◆ The task: Look below for the line containing "def Cap.setWord (x"; from there, print each line exactly up to and including the line containing "else if !x.inLimit then 3", and stop.

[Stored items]
-- ==== Sys2Proof/Machine/ConfigSpace.lean ====
section
/-! DEFINITION. The per-core configuration space: what a read returns and clears, what a write does and when it is refused (R7, R8,
R93 to R95, R104, R143, R172, R204, R225, R226, R256, R282, R293, R325, R415, R435, R478, R488, R489, R497). -/
namespace Sys2Proof.Machine

/-- What a configuration access takes from outside the core. -/
structure CfgEnv where
  e : Env
  routeOk : Nat → Bool → Bool           -- target core, ORDER: neither the target nor the route lies in an unavailable grove (R18)
  frameOpen : Nat → Nat → Nat → Bool    -- port, flow, frame stream (R379)
  ident : Nat → Word                    -- the words of the identity, power and temperature registers
  gated : Bool
  inRun : Bool                          -- the core lies in a stand whose run is in progress (R478)
  requester : Nat

/-- A read: its value, and the core after it. -/
abbrev RdOut := Word × Core
/-- A write: the core after it, and whether it was accepted. -/
abbrev WrOut := Core × Bool

/-- An accepted write. -/
def yes (c : Core) : WrOut := (c, true)
/-- A refused write. -/
def no (c : Core) : WrOut := (c, false)

/-- Register i of a block at base with stride and count: (number, offset within). -/
def blk (off base stride count : Nat) : Option (Nat × Nat) :=
  if base ≤ off ∧ off < base + stride * count then some ((off - base) / stride, (off - base) % stride) else none

/-- The low word of a 64-bit count, latching its high word for the requester; or the latched high word (R202). The manual does not say
what a requester reads that has latched none: the model reads 0 (DESIGN CHOICE, log 34). -/
def Core.rdCount (c : Core) (x : CfgEnv) (off : Nat) (v : DWord) (high : Bool) : RdOut :=
  let key := 65536 * x.requester + (if high then off else off + 4)
  if high then (sget 0 c.t.latch key, c)
  else (fld v 0 32, { c with t := { c.t with latch := sset 0 c.t.latch key (fld v 32 32) } })

/-- A word built from fields: value and lowest bit. -/
def pack (fs : List (Nat × Nat)) : Word := BitVec.ofNat 32 ((fs.map fun p => p.1 * 2 ^ p.2).foldl (· + ·) 0)

/-! ## Threads and capabilities (chapters 04 and 05) -/

/-- The most recently accepted slot table (R94). -/
def ThreadCtl.table (x : ThreadCtl) : Word := x.slotPend.getD x.slotTable
/-- Whether thread t owns an entry of a table. -/
def ownsEntry (tab : Word) (t : Nat) : Bool := (List.range 16).any fun i => decide (fldN tab (2 * i) 2 = t)
/-- A refused SLOT_TABLE or THREAD_CTL write (R94). -/
def Core.slotErr (c : Core) (code : Nat) : Core :=
  { c with f := { c.f with tc := { c.f.tc with cfgErr := BitVec.ofNat 4 code } } }
/-- A refused write of a stand register (R256). -/
def Core.standErr (c : Core) (code index : Nat) : Core := c.modSt fun s => { s with cfgErr := BitVec.ofNat 8 (code + 16 * index) }

/-- SLOT_TABLE (R94, R95). -/
def Core.writeSlotTable (c : Core) (v : Word) : WrOut :=
  if [0, 1, 2, 3].any fun t => c.enabled t && !ownsEntry v t then no (c.slotErr 1)
  else yes { c with f := { c.f with tc := { c.f.tc with slotPend := some v, slotDue := false } } }

/-- Whether thread t's enable bit may be cleared (R94): a thread that a STEP has released is not STOPPED. -/
def Core.mayDisable (c : Core) (t : Nat) : Bool :=
  (c.th t).isStopped || c.f.exc.l2double || (c.isStand t && !c.f.st.run && c.standWaits)

/-- THREAD_CTL (R94, R95, R228). -/
def Core.writeThreadCtl (c : Core) (v : Word) : WrOut :=
  let en : BitVec 4 := fld v 0 4
  let on := fun (t : Nat) => bitOf en t
  if [0, 1, 2, 3].any fun t => on t && !ownsEntry c.f.tc.table t then no (c.slotErr 1)
  else if en &&& 14 ≠ 0 ∧ !on 0 then no (c.slotErr 2)
  else if [0, 1, 2, 3].any fun t => c.enabled t && !on t && !c.mayDisable t then no (c.slotErr 3)
  else if c.f.st.mode && [2, 3].any (fun t => on t && !c.enabled t) then no (c.standErr 1 0)
  else
    let c1 := [0, 1, 2, 3].foldl (fun (c' : Core) t => if c.enabled t && !on t then c'.disableThread t else c') c
    let c2 : Core := { c1 with f := { c1.f with tc := { c1.f.tc with en := en, supFirst := bitOf v 4 } } }
    yes ([0, 1, 2, 3].foldl (fun (c' : Core) t => if !c.enabled t && on t then c'.startThread t else c') c2)

/-- Word i of a capability. -/
def Cap.word (x : Cap) (i : Nat) : Word := lane 32 x.bits i
/-- The capability with word i written: its tag cleared (Table 05.6). -/
def Cap.setWord (x : Cap) (i : Nat) (v : Word) : Cap := ⟨false, setLane 32 x.bits i v⟩

/-- The code of the first failing check of a TAG write (R104). -/
def Cap.tagCode (x : Cap) : Nat :=
  if kindBits x.kind = 0 then 1
  else if x.perm &&& ~~~(BitVec.ofNat 12 (kindPerm x.kind)) ≠ 0 then 2
  else if !x.inLimit then 3
  else if x.sealWord ≠ 0 then 4
  else if !x.unusedZero then 5
  else 0

/-- Capability slot n, offset o within it (R104). -/
def Core.writeSlot (c : Core) (n o : Nat) (v : Word) : WrOut :=
  let x := sget {} c.f.exc.slots n
  let put := fun (y : Cap) => { c with f := { c.f with exc := { c.f.exc with slots := sset {} c.f.exc.slots n y } } }
  if o < 0x10 then yes (put (x.setWord (o / 4) v))
  else if o = 0x10 then
    if !bitOf v 0 then yes (put { x with tag := false })
    else
      let k := x.tagCode
      if k = 0 then yes (put { x with tag := true })
      else
        let c1 := put { x with tag := false }
        no { c1 with f := { c1.f with exc := { c1.f.exc with capErr := BitVec.ofNat 8 (k + 16 * n) } } }
  else yes c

◆ Answer box:
def Cap.setWord (x : Cap) (i : Nat) (v : Word) : Cap := ⟨false, setLane 32 x.bits i v⟩

/-- The code of the first failing check of a TAG write (R104). -/
def Cap.tagCode (x : Cap) : Nat :=
  if kindBits x.kind = 0 then 1
  else if x.perm &&& ~~~(BitVec.ofNat 12 (kindPerm x.kind)) ≠ 0 then 2
  else if !x.inLimit then 3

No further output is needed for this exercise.